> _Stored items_
-- ==== Sys2Proof/Tests/Slice0.lean ====
section
/-! SUPPORT. Tests: every word of the opcode table against its encoding, the `WellFormed` smoke, one-step vectors of 95_test_vectors.md
(each named by its id there), and a witness for each hypothesis and clause of the statements. -/

namespace Sys2Proof.Tests

open Sys2Proof.Machine

/-! ### Helpers -/

/-- The outcome is a next state that passes the check. -/
def passes (o : Host.Outcome State Fault Refusal) (p : State → Bool) : Bool :=
  match o with
  | .next t => p t
  | .fault _ => false
  | .refused _ => false

/-- The outcome is this fault. -/
def stops (o : Host.Outcome State Fault Refusal) (f : Fault) : Bool :=
  match o with
  | .next _ => false
  | .fault g => decide (g = f)
  | .refused _ => false

/-- One step on the word `w` at `pc`. -/
def tickOn (w : Nat) (s : State) : Host.Outcome State Fault Refusal := step (s.withFetchWord 16 w)

/-- The start state of 95_test_vectors.md with the listed registers set. -/
def start (vs : List (RegIx × Byte)) : State := vs.foldl (fun s p => s.setV p.1 p.2) State.reset

theorem passes_next {o : Host.Outcome State Fault Refusal} {p : State → Bool} (h : passes o p = true) :
    ∃ t, o = .next t ∧ p t = true := by
  cases o with
  | next t => exact ⟨t, rfl, h⟩
  | fault _ => cases h
  | refused _ => cases h

theorem stops_fault {o : Host.Outcome State Fault Refusal} {f : Fault} (h : stops o f = true) : o = .fault f := by
  cases o with
  | next _ => cases h
  | fault g => exact congrArg _ (of_decide_eq_true h)
  | refused _ => cases h

/-! ### Decoding: one word for each row of the opcode table, written from the row's encoding (R51, R56) -/

theorem test_decode_cls : decodeTableWord 16 0x00E0 = some (.cls) := by decide
theorem test_decode_ret : decodeTableWord 16 0x00EE = some (.ret) := by decide
theorem test_decode_jp : decodeTableWord 16 0x1234 = some (.jp 0x234) := by decide
theorem test_decode_call : decodeTableWord 16 0x2206 = some (.call 0x206) := by decide
theorem test_decode_seByte : decodeTableWord 16 0x3342 = some (.seByte 3 0x42) := by decide
theorem test_decode_sneByte : decodeTableWord 16 0x4F81 = some (.sneByte 15 0x81) := by decide
theorem test_decode_seReg : decodeTableWord 16 0x5120 = some (.seReg 1 2) := by decide
theorem test_decode_sneReg : decodeTableWord 16 0x9AB0 = some (.sneReg 10 11) := by decide
theorem test_decode_ldByte : decodeTableWord 16 0x6A7B = some (.ldByte 10 0x7B) := by decide
theorem test_decode_addByte : decodeTableWord 16 0x7002 = some (.addByte 0 0x02) := by decide
theorem test_decode_ldReg : decodeTableWord 16 0x8120 = some (.ldReg 1 2) := by decide
theorem test_decode_orReg : decodeTableWord 16 0x80F1 = some (.orReg 0 15) := by decide
theorem test_decode_andReg : decodeTableWord 16 0x8F02 = some (.andReg 15 0) := by decide
theorem test_decode_xorReg : decodeTableWord 16 0x8123 = some (.xorReg 1 2) := by decide
theorem test_decode_addReg : decodeTableWord 16 0x8344 = some (.addReg 3 4) := by decide
theorem test_decode_sub : decodeTableWord 16 0x8565 = some (.sub 5 6) := by decide
theorem test_decode_shr : decodeTableWord 16 0x8786 = some (.shr 7 8) := by decide
theorem test_decode_subn : decodeTableWord 16 0x89A7 = some (.subn 9 10) := by decide
theorem test_decode_shl : decodeTableWord 16 0x8BCE = some (.shl 11 12) := by decide
theorem test_decode_ldI : decodeTableWord 16 0xA301 = some (.ldI 0x301) := by decide
theorem test_decode_jpV0 : decodeTableWord 16 0xBFFE = some (.jpV0 0xFFE) := by decide
theorem test_decode_rnd : decodeTableWord 16 0xC1A5 = some (.rnd 1 0xA5) := by decide
theorem test_decode_drw : decodeTableWord 16 0xD23F = some (.drw 2 3 15) := by decide
theorem test_decode_skp : decodeTableWord 16 0xE29E = some (.skp 2) := by decide
theorem test_decode_sknp : decodeTableWord 16 0xE3A1 = some (.sknp 3) := by decide
theorem test_decode_ldVxDT : decodeTableWord 16 0xF407 = some (.ldVxDT 4) := by decide
theorem test_decode_ldVxK : decodeTableWord 16 0xF50A = some (.ldVxK 5) := by decide
theorem test_decode_ldDTVx : decodeTableWord 16 0xF615 = some (.ldDTVx 6) := by decide
theorem test_decode_ldSTVx : decodeTableWord 16 0xF718 = some (.ldSTVx 7) := by decide
theorem test_decode_addI : decodeTableWord 16 0xF81E = some (.addI 8) := by decide
theorem test_decode_ldF : decodeTableWord 16 0xF929 = some (.ldF 9) := by decide
theorem test_decode_ldB : decodeTableWord 16 0xFA33 = some (.ldB 10) := by decide
theorem test_decode_storeRegs : decodeTableWord 16 0xFB55 = some (.storeRegs 11) := by decide
theorem test_decode_loadRegs : decodeTableWord 16 0xFF65 = some (.loadRegs 15) := by decide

> _ACTIVITY_
Among the records above, only the lines between the line holding "def tickOn (w" and the line holding "theorem test_decode_seReg : decodeTableWord", inclusive, are to be output, exactly as written.

> _SOLUTION FOR THIS PROBLEM_
def tickOn (w : Nat) (s : State) : Host.Outcome State Fault Refusal := step (s.withFetchWord 16 w)

/-- The start state of 95_test_vectors.md with the listed registers set. -/
def start (vs : List (RegIx × Byte)) : State := vs.foldl (fun s p => s.setV p.1 p.2) State.reset

theorem passes_next {o : Host.Outcome State Fault Refusal} {p : State → Bool} (h : passes o p = true) :
    ∃ t, o = .next t ∧ p t = true := by
  cases o with
  | next t => exact ⟨t, rfl, h⟩
  | fault _ => cases h
  | refused _ => cases h

theorem stops_fault {o : Host.Outcome State Fault Refusal} {f : Fault} (h : stops o f = true) : o = .fault f := by
  cases o with
  | next _ => cases h
  | fault g => exact congrArg _ (of_decide_eq_true h)
  | refused _ => cases h

/-! ### Decoding: one word for each row of the opcode table, written from the row's encoding (R51, R56) -/

theorem test_decode_cls : decodeTableWord 16 0x00E0 = some (.cls) := by decide
theorem test_decode_ret : decodeTableWord 16 0x00EE = some (.ret) := by decide
theorem test_decode_jp : decodeTableWord 16 0x1234 = some (.jp 0x234) := by decide
theorem test_decode_call : decodeTableWord 16 0x2206 = some (.call 0x206) := by decide
theorem test_decode_seByte : decodeTableWord 16 0x3342 = some (.seByte 3 0x42) := by decide
theorem test_decode_sneByte : decodeTableWord 16 0x4F81 = some (.sneByte 15 0x81) := by decide
theorem test_decode_seReg : decodeTableWord 16 0x5120 = some (.seReg 1 2) := by decide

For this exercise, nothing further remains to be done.